» WHAT TO WORK ON:
Set every line of the listing down again, keeping it identical.

- - -

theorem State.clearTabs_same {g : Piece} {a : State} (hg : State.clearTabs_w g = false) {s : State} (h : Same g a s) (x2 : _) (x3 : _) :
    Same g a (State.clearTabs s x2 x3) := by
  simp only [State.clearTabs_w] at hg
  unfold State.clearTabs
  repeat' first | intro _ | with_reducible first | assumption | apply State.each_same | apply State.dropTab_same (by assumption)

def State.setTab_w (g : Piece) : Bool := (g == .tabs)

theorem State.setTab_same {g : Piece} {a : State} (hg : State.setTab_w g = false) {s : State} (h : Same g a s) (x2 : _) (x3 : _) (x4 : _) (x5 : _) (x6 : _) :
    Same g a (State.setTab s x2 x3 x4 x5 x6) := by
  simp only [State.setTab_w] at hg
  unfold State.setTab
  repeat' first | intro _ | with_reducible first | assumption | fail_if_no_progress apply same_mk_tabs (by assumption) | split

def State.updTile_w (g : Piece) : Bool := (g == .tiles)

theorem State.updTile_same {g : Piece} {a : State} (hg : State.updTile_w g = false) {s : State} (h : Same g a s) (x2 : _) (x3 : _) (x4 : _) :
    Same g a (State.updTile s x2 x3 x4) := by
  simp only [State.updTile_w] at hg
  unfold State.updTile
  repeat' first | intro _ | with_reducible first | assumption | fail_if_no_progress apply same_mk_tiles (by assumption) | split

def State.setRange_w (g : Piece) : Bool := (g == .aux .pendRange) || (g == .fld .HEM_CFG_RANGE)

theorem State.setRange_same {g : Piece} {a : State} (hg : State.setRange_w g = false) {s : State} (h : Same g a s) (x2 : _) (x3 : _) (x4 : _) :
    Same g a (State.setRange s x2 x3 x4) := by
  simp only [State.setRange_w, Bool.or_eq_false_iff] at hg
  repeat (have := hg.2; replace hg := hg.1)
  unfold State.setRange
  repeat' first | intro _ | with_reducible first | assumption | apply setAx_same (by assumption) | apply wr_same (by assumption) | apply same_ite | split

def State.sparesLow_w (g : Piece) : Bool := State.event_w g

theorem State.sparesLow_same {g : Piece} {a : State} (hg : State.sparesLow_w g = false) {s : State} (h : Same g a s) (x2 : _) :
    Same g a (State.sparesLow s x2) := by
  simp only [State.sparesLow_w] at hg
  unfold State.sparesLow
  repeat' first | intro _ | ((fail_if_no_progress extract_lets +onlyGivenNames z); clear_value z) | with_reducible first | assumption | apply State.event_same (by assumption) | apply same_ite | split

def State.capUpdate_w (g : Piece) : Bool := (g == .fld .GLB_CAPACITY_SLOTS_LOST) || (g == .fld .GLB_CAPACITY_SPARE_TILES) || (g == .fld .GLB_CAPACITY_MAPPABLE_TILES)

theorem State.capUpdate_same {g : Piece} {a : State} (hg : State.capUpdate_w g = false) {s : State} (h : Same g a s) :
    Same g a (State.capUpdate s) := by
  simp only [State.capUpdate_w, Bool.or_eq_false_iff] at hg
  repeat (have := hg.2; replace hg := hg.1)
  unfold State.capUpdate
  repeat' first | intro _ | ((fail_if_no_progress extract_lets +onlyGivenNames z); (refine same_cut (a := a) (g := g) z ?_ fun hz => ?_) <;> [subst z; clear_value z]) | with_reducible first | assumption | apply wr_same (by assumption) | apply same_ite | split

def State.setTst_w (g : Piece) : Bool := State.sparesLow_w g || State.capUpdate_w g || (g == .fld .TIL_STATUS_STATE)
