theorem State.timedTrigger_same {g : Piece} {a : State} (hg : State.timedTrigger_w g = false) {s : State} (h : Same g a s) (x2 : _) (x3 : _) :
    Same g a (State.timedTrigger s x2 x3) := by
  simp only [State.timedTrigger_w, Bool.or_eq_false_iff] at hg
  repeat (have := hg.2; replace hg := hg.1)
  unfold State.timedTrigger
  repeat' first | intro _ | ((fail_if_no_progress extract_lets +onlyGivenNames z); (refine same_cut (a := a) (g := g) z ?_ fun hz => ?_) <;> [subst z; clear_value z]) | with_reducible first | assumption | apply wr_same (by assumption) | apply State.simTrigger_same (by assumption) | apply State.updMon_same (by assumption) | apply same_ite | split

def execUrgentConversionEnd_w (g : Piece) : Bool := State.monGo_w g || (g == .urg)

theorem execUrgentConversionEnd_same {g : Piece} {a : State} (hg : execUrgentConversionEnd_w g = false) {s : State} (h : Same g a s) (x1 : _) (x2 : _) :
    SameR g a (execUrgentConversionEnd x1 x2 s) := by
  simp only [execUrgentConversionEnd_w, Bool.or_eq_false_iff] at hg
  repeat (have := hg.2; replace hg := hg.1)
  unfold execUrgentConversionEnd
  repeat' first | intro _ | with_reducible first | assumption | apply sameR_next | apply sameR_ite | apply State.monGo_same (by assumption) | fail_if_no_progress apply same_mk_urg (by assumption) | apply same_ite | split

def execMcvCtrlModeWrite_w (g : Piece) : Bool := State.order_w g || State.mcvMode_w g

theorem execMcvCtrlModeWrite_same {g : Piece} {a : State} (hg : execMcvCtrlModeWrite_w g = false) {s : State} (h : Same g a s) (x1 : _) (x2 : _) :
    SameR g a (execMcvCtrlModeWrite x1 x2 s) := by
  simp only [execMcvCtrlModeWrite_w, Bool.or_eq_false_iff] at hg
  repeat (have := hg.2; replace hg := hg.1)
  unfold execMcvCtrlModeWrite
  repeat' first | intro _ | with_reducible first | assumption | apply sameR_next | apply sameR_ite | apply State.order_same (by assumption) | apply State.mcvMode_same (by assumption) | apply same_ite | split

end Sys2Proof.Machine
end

- - -

» RESPONSE AREA:
theorem State.clearTabs_same {g : Piece} {a : State} (hg : State.clearTabs_w g = false) {s : State} (h : Same g a s) (x2 : _) (x3 : _) :
    Same g a (State.clearTabs s x2 x3) := by
  simp only [State.clearTabs_w] at hg
  unfold State.clearTabs
  repeat' first | intro _ | with_reducible first | assumption | apply State.each_same | apply State.dropTab_same (by assumption)

def State.setTab_w (g : Piece) : Bool := (g == .tabs)

theorem State.setTab_same {g : Piece} {a : State} (hg : State.setTab_w g = false) {s : State} (h : Same g a s) (x2 : _) (x3 : _) (x4 : _) (x5 : _) (x6 : _) :
    Same g a (State.setTab s x2 x3 x4 x5 x6) := by
  simp only [State.setTab_w] at hg
  unfold State.setTab
  repeat' first | intro _ | with_reducible first | assumption | fail_if_no_progress apply same_mk_tabs (by assumption) | split

def State.updTile_w (g : Piece) : Bool := (g == .tiles)

theorem State.updTile_same {g : Piece} {a : State} (hg : State.updTile_w g = false) {s : State} (h : Same g a s) (x2 : _) (x3 : _) (x4 : _) :
    Same g a (State.updTile s x2 x3 x4) := by
  simp only [State.updTile_w] at hg
  unfold State.updTile
  repeat' first | intro _ | with_reducible first | assumption | fail_if_no_progress apply same_mk_tiles (by assumption) | split

def State.setRange_w (g : Piece) : Bool := (g == .aux .pendRange) || (g == .fld .HEM_CFG_RANGE)

theorem State.setRange_same {g : Piece} {a : State} (hg : State.setRange_w g = false) {s : State} (h : Same g a s) (x2 : _) (x3 : _) (x4 : _) :
    Same g a (State.setRange s x2 x3 x4) := by
  simp only [State.setRange_w, Bool.or_eq_false_iff] at hg
  repeat (have := hg.2; replace hg := hg.1)
  unfold State.setRange
  repeat' first | intro _ | with_reducible first | assumption | apply setAx_same (by assumption) | apply wr_same (by assumption) | apply same_ite | split

def State.sparesLow_w (g : Piece) : Bool := State.event_w g

theorem State.sparesLow_same {g : Piece} {a : State} (hg : State.sparesLow_w g = false) {s : State} (h : Same g a s) (x2 : _) :
    Same g a (State.sparesLow s x2) := by
  simp only [State.sparesLow_w] at hg
  unfold State.sparesLow
  repeat' first | intro _ | ((fail_if_no_progress extract_lets +onlyGivenNames z); clear_value z) | with_reducible first | assumption | apply State.event_same (by assumption) | apply same_ite | split

def State.capUpdate_w (g : Piece) : Bool := (g == .fld .GLB_CAPACITY_SLOTS_LOST) || (g == .fld .GLB_CAPACITY_SPARE_TILES) || (g == .fld .GLB_CAPACITY_MAPPABLE_TILES)

theorem State.capUpdate_same {g : Piece} {a : State} (hg : State.capUpdate_w g = false) {s : State} (h : Same g a s) :
    Same g a (State.capUpdate s) := by
  simp only [State.capUpdate_w, Bool.or_eq_false_iff] at hg
  repeat (have := hg.2; replace hg := hg.1)
  unfold State.capUpdate
  repeat' first | intro _ | ((fail_if_no_progress extract_lets +onlyGivenNames z); (refine same_cut (a := a) (g := g) z ?_ fun hz => ?_) <;> [subst z; clear_value z]) | with_reducible first | assumption | apply wr_same (by assumption) | apply same_ite | split

def State.setTst_w (g : Piece) : Bool := State.sparesLow_w g || State.capUpdate_w g || (g == .fld .TIL_STATUS_STATE)
theorem State.timedTrigger_same {g : Piece} {a : State} (hg : State.timedTrigger_w g = false) {s : State} (h : Same g a s) (x2 : _) (x3 : _) :
    Same g a (State.timedTrigger s x2 x3) := by
  simp only [State.timedTrigger_w, Bool.or_eq_false_iff] at hg
  repeat (have := hg.2; replace hg := hg.1)
  unfold State.timedTrigger
  repeat' first | intro _ | ((fail_if_no_progress extract_lets +onlyGivenNames z); (refine same_cut (a := a) (g := g) z ?_ fun hz => ?_) <;> [subst z; clear_value z]) | with_reducible first | assumption | apply wr_same (by assumption) | apply State.simTrigger_same (by assumption) | apply State.updMon_same (by assumption) | apply same_ite | split

def execUrgentConversionEnd_w (g : Piece) : Bool := State.monGo_w g || (g == .urg)

theorem execUrgentConversionEnd_same {g : Piece} {a : State} (hg : execUrgentConversionEnd_w g = false) {s : State} (h : Same g a s) (x1 : _) (x2 : _) :
    SameR g a (execUrgentConversionEnd x1 x2 s) := by
  simp only [execUrgentConversionEnd_w, Bool.or_eq_false_iff] at hg
  repeat (have := hg.2; replace hg := hg.1)
  unfold execUrgentConversionEnd
  repeat' first | intro _ | with_reducible first | assumption | apply sameR_next | apply sameR_ite | apply State.monGo_same (by assumption) | fail_if_no_progress apply same_mk_urg (by assumption) | apply same_ite | split

def execMcvCtrlModeWrite_w (g : Piece) : Bool := State.order_w g || State.mcvMode_w g

theorem execMcvCtrlModeWrite_same {g : Piece} {a : State} (hg : execMcvCtrlModeWrite_w g = false) {s : State} (h : Same g a s) (x1 : _) (x2 : _) :
    SameR g a (execMcvCtrlModeWrite x1 x2 s) := by
  simp only [execMcvCtrlModeWrite_w, Bool.or_eq_false_iff] at hg
  repeat (have := hg.2; replace hg := hg.1)
  unfold execMcvCtrlModeWrite
  repeat' first | intro _ | with_reducible first | assumption | apply sameR_next | apply sameR_ite | apply State.order_same (by assumption) | apply State.mcvMode_same (by assumption) | apply same_ite | split

end Sys2Proof.Machine
end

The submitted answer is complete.